大致知道了这个星期的工作。刚拿到了 vadd_ir.mlir 这个文件，里面是最简单的（带有 layout 的）加法 IR。这个 IR 有六万多行，不过模块（或者说，kernel）分得很清楚，每个 kernel 大概三百多行，都是这个加法的一个实现，只不过从上往下是依次 lower 到越来越底层（比如，从 cute dialect 给 lower 到 llvm）。我们的目的就是搞清楚这个向下 lower 的过程是究竟如何将 cute.xxx 这些函数进行转换的。

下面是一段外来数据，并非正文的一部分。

/-- Scalar store. -/
def opStore (k : OpCtx) (b : Bun) : Bun :=
  let ab := k.f 20 17
  let sz := k.f 10 9
  let n := 2 ^ sz
  let u := decide (k.f 8 8 = 1)
  let (ai, upd) := addrForm k.x ab (k.f 16 14) (k.f 13 11) (signed 8 (k.f 7 0) * (n : Nat))
  let a := addr48 ai
  match addrTrap k true ab a n [(0, n)] with
  | some t => faultWith t b
  | none =>
    let v := if sz = 3 then (dPair k.x (k.f 25 21)).toNat else (dReg k.x (k.f 25 21)).toNat
    match storeBytes b.s k.c u a ((leBytes n v).map some) with
    | (s, .error e) => faultWith (k.loadTrap a e) { b with s := s }
    | (s, .ok _) => updateA k ab upd { b with s := s }

/-! ### Branches (R427, R428, R431) -/

/-- The target of DISP, in bundles from this one. [DEDUCED, log 59] -/
def dispTarget (k : OpCtx) : Nat := wrapN 48 ((k.x.pc : Int) + signed 17 (k.f 16 0) * 16)

/-- Whether a condition holds. [DEDUCED, log 60] -/
def branchCond (cc : Nat) (v : Word) : Bool :=
  match cc with
  | 0 => true
  | 1 => decide (v = 0)
  | 2 => decide (v ≠ 0)
  | 3 => decide (v.toInt < 0)
  | 4 => decide (0 ≤ v.toInt)
  | 5 => decide (0 < v.toInt)
  | 6 => decide (v.toInt ≤ 0)
  | _ => decide (v ≠ 0)

/-- Conditional branch; CC 7 counts RA down where the branch is taken. [DEDUCED, log 60] -/
def opBranch (k : OpCtx) (b : Bun) : Bun :=
  let cc := k.f 25 22
  let v := dReg k.x (k.f 21 17)
  if !branchCond cc v then b
  else
    let b := { b with taken := some (dispTarget k) }
    if cc = 7 then toD k 1 (k.f 21 17) (v - 1) b else b

/-- Jump, call, jump through A. [DESIGN CHOICE, log 58] -/
def opJump (k : OpCtx) (b : Bun) : Bun :=
  match Config.jumpOp (BitVec.ofNat 26 k.o.word.toNat) with
  | none => b
  | some j =>
    let t := match j.through with
      | some a => (aReg k.x a).toNat % 2 ^ 48
      | none => dispTarget k
    let b := { b with taken := some t }
    match j.link with
    | some a => toA k 1 a (Config.linkAddr k.x.pc) b
    | none => b

/-! ### System operations (R443–R459, R471) -/

/-- Steps 1–3 of R449: the region [Ar, Ar + Dl) is published; whether every write succeeded (R450). [DEDUCED, log 65] -/
def publish (k : OpCtx) (ar dl : Nat) (b : Bun) : Bun × Bool :=
  let a := (aReg k.x ar).toNat % 2 ^ 48
  let n := if dl = 0 then 0 else (dReg k.x dl).toNat
  let lost := (linesIn (coreOf b.s k.c) a n).any fun l => l.dirty && l.ue
  let s := drainAll k.c (flushLines b.s k.c a n)
  let ok := !lost && (coreOf s k.c).werr.isNone
  ({ b with s := s, sync := true, hold := !ok }, ok)

/-- TSEND (R448–R450). [DEDUCED, log 65] -/
def opTsend (k : OpCtx) (b : Bun) : Bun :=
  let (b, ok) := publish k (k.f 10 7) (k.f 6 2) b
  if !ok then b
  else
    let h := k.f 19 15
    let p := aReg k.x (k.f 14 11)
    let t := tokenOfWords (w32 p.toNat) (w32 (p.toNat / 2 ^ 32)) (dReg k.x h) (dReg k.x (h + 1))
    let t := { t with flags := t.flags &&& 0x0F, rsvd := 0 }
    { b with s := incCnt (sendTok b.s (corePage k.c) (k.f 1 0) t) (corePage k.c) 3 }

每个 kernel 里的 300 多行代码也不是每个都要看，主要聚焦 arith.addf 的参数是从哪里来的，这些参数在之前又经历了些什么。整个加法可能是 1024 * 1024 的大加法，但是每个 arith.addf 只负责 vector<16xf32> 的加法，这表明在之前肯定经历过切分。我们以最上层 kernel 为例，arith.addf 出现在这里：

%43 = arith.addf %38, %41 : vector<16xf32>

向上 trace %38 和 %41：

%38 = cute.memref.load_vec %33, row_major : !memref_rmem_f32_
%41 = cute.memref.load_vec %34, row_major : !memref_rmem_f32_

这里就出现了 cute dialect 的函数 cute.memref.load_vec。向上继续 trace %33 和 %34：

%33 = cute.make_fragment_like(%src_partitioned) <{elem_type = f32}> : !memref_gmem_f32_2 to !memref_rmem_f32_
%34 = cute.make_fragment_like(%src_partitioned_76) <{elem_type = f32}> : !memref_gmem_f32_2 to !memref_rmem_f32_

依此类推，我们可以一步步向上 trace。这个过程中就会涉及到大量 cute dialect 的函数，我们要做的就是搞清楚每个过程中涉及到的 cute 函数接收什么参数、究竟是什么行为。有些函数可能很直白，比如 cute.get_layout 或者 cute.get_shape，但是别的函数可能就没有这么直观。当函数意思不够直观的时候，我们就得借助 cute 的文档、对应的 C++ 代码，或者向下 lower 的 kernel IR 来理解。这就是我这周的任务。

July 3

今天继续看昨天看的，但除了看 mlir dump 文件外，还转过头来看看原 py 代码里的 kernel 究竟是怎么写的，好理解下这个 kernel 到底在干什么。CUTLASS C++ 里也有一些函数的用法，比如 cute.tiled.copy.partition_S。atom 是什么意思也许也可以在相同地方找到。除此以外，CuTe 的文档里也有一些函数的用法。另外，除了保留与 arith.addf 相关的 kernel op 外，存储部分的代码也要保留下来。建议我弄个 github repo 写点向下转换的伪代码，可以用 Python 也可以用 C++。